[WHAT IS NEEDED]:
Give back an exact copy of the lines in the records below, from the line that has "s.keyPhase := rfl" through the line that has "s.trap := rfl", and nothing besides.

Entries taken from a collection
▼▼▼

-- ==== Sys2Proof/Laws/State.lean ====
section
/-!
SUPPORT. One lemma per field per update of the state, so that no proof unfolds a record update.
-/

namespace Sys2Proof.Machine

variable (s : State)

/-! ### `setReg` -/

@[simp] theorem State.setReg_cfg (x : Nibble) (b : Byte) : (s.setReg x b).cfg = s.cfg := rfl
@[simp] theorem State.setReg_v (x : Nibble) (b : Byte) : (s.setReg x b).v = s.v.set x.toNat b x.isLt := rfl
@[simp] theorem State.setReg_pc (x : Nibble) (b : Byte) : (s.setReg x b).pc = s.pc := rfl
@[simp] theorem State.setReg_sp (x : Nibble) (b : Byte) : (s.setReg x b).sp = s.sp := rfl
@[simp] theorem State.setReg_i (x : Nibble) (b : Byte) : (s.setReg x b).i = s.i := rfl
@[simp] theorem State.setReg_dt (x : Nibble) (b : Byte) : (s.setReg x b).dt = s.dt := rfl
@[simp] theorem State.setReg_st (x : Nibble) (b : Byte) : (s.setReg x b).st = s.st := rfl
@[simp] theorem State.setReg_jumpFlag (x : Nibble) (b : Byte) : (s.setReg x b).jumpFlag = s.jumpFlag := rfl
@[simp] theorem State.setReg_stack (x : Nibble) (b : Byte) : (s.setReg x b).stack = s.stack := rfl
@[simp] theorem State.setReg_mem (x : Nibble) (b : Byte) : (s.setReg x b).mem = s.mem := rfl
@[simp] theorem State.setReg_fb (x : Nibble) (b : Byte) : (s.setReg x b).fb = s.fb := rfl
@[simp] theorem State.setReg_fbLock (x : Nibble) (b : Byte) : (s.setReg x b).fbLock = s.fbLock := rfl
@[simp] theorem State.setReg_drawPhase (x : Nibble) (b : Byte) : (s.setReg x b).drawPhase = s.drawPhase := rfl
@[simp] theorem State.setReg_drawDeadline (x : Nibble) (b : Byte) : (s.setReg x b).drawDeadline = s.drawDeadline := rfl
@[simp] theorem State.setReg_drawnDeadline (x : Nibble) (b : Byte) : (s.setReg x b).drawnDeadline = s.drawnDeadline := rfl
@[simp] theorem State.setReg_keyPhase (x : Nibble) (b : Byte) : (s.setReg x b).keyPhase = s.keyPhase := rfl
@[simp] theorem State.setReg_keyCounter (x : Nibble) (b : Byte) : (s.setReg x b).keyCounter = s.keyCounter := rfl
@[simp] theorem State.setReg_keyLatched (x : Nibble) (b : Byte) : (s.setReg x b).keyLatched = s.keyLatched := rfl
@[simp] theorem State.setReg_trap (x : Nibble) (b : Byte) : (s.setReg x b).trap = s.trap := rfl
@[simp] theorem State.setReg_sched (x : Nibble) (b : Byte) : (s.setReg x b).sched = s.sched := rfl
@[simp] theorem State.setReg_tickTime (x : Nibble) (b : Byte) : (s.setReg x b).tickTime = s.tickTime := rfl
@[simp] theorem State.setReg_timers (x : Nibble) (b : Byte) : (s.setReg x b).timers = s.timers := rfl
@[simp] theorem State.setReg_tone (x : Nibble) (b : Byte) : (s.setReg x b).tone = s.tone := rfl
@[simp] theorem State.setReg_out (x : Nibble) (b : Byte) : (s.setReg x b).out = s.out := rfl
@[simp] theorem State.setReg_wake (x : Nibble) (b : Byte) : (s.setReg x b).wake = s.wake := rfl
@[simp] theorem State.setReg_now (x : Nibble) (b : Byte) : (s.setReg x b).now = s.now := rfl
@[simp] theorem State.setReg_composeBusy (x : Nibble) (b : Byte) : (s.setReg x b).composeBusy = s.composeBusy := rfl
@[simp] theorem State.setReg_copyPending (x : Nibble) (b : Byte) : (s.setReg x b).copyPending = s.copyPending := rfl
@[simp] theorem State.setReg_frame (x : Nibble) (b : Byte) : (s.setReg x b).frame = s.frame := rfl
@[simp] theorem State.setReg_hostQueue (x : Nibble) (b : Byte) : (s.setReg x b).hostQueue = s.hostQueue := rfl
@[simp] theorem State.setReg_reply (x : Nibble) (b : Byte) : (s.setReg x b).reply = s.reply := rfl
@[simp] theorem State.setReg_moves (x : Nibble) (b : Byte) : (s.setReg x b).moves = s.moves := rfl
@[simp] theorem State.setReg_moveDraws (x : Nibble) (b : Byte) : (s.setReg x b).moveDraws = s.moveDraws := rfl
@[simp] theorem State.setReg_randDraws (x : Nibble) (b : Byte) : (s.setReg x b).randDraws = s.randDraws := rfl
@[simp] theorem State.setReg_keyDraws (x : Nibble) (b : Byte) : (s.setReg x b).keyDraws = s.keyDraws := rfl
@[simp] theorem State.setReg_cycles (x : Nibble) (b : Byte) : (s.setReg x b).cycles = s.cycles := rfl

▲▲▲

[YOUR SOLUTION]:
@[simp] theorem State.setReg_keyPhase (x : Nibble) (b : Byte) : (s.setReg x b).keyPhase = s.keyPhase := rfl
@[simp] theorem State.setReg_keyCounter (x : Nibble) (b : Byte) : (s.setReg x b).keyCounter = s.keyCounter := rfl
@[simp] theorem State.setReg_keyLatched (x : Nibble) (b : Byte) : (s.setReg x b).keyLatched = s.keyLatched := rfl
@[simp] theorem State.setReg_trap (x : Nibble) (b : Byte) : (s.setReg x b).trap = s.trap := rfl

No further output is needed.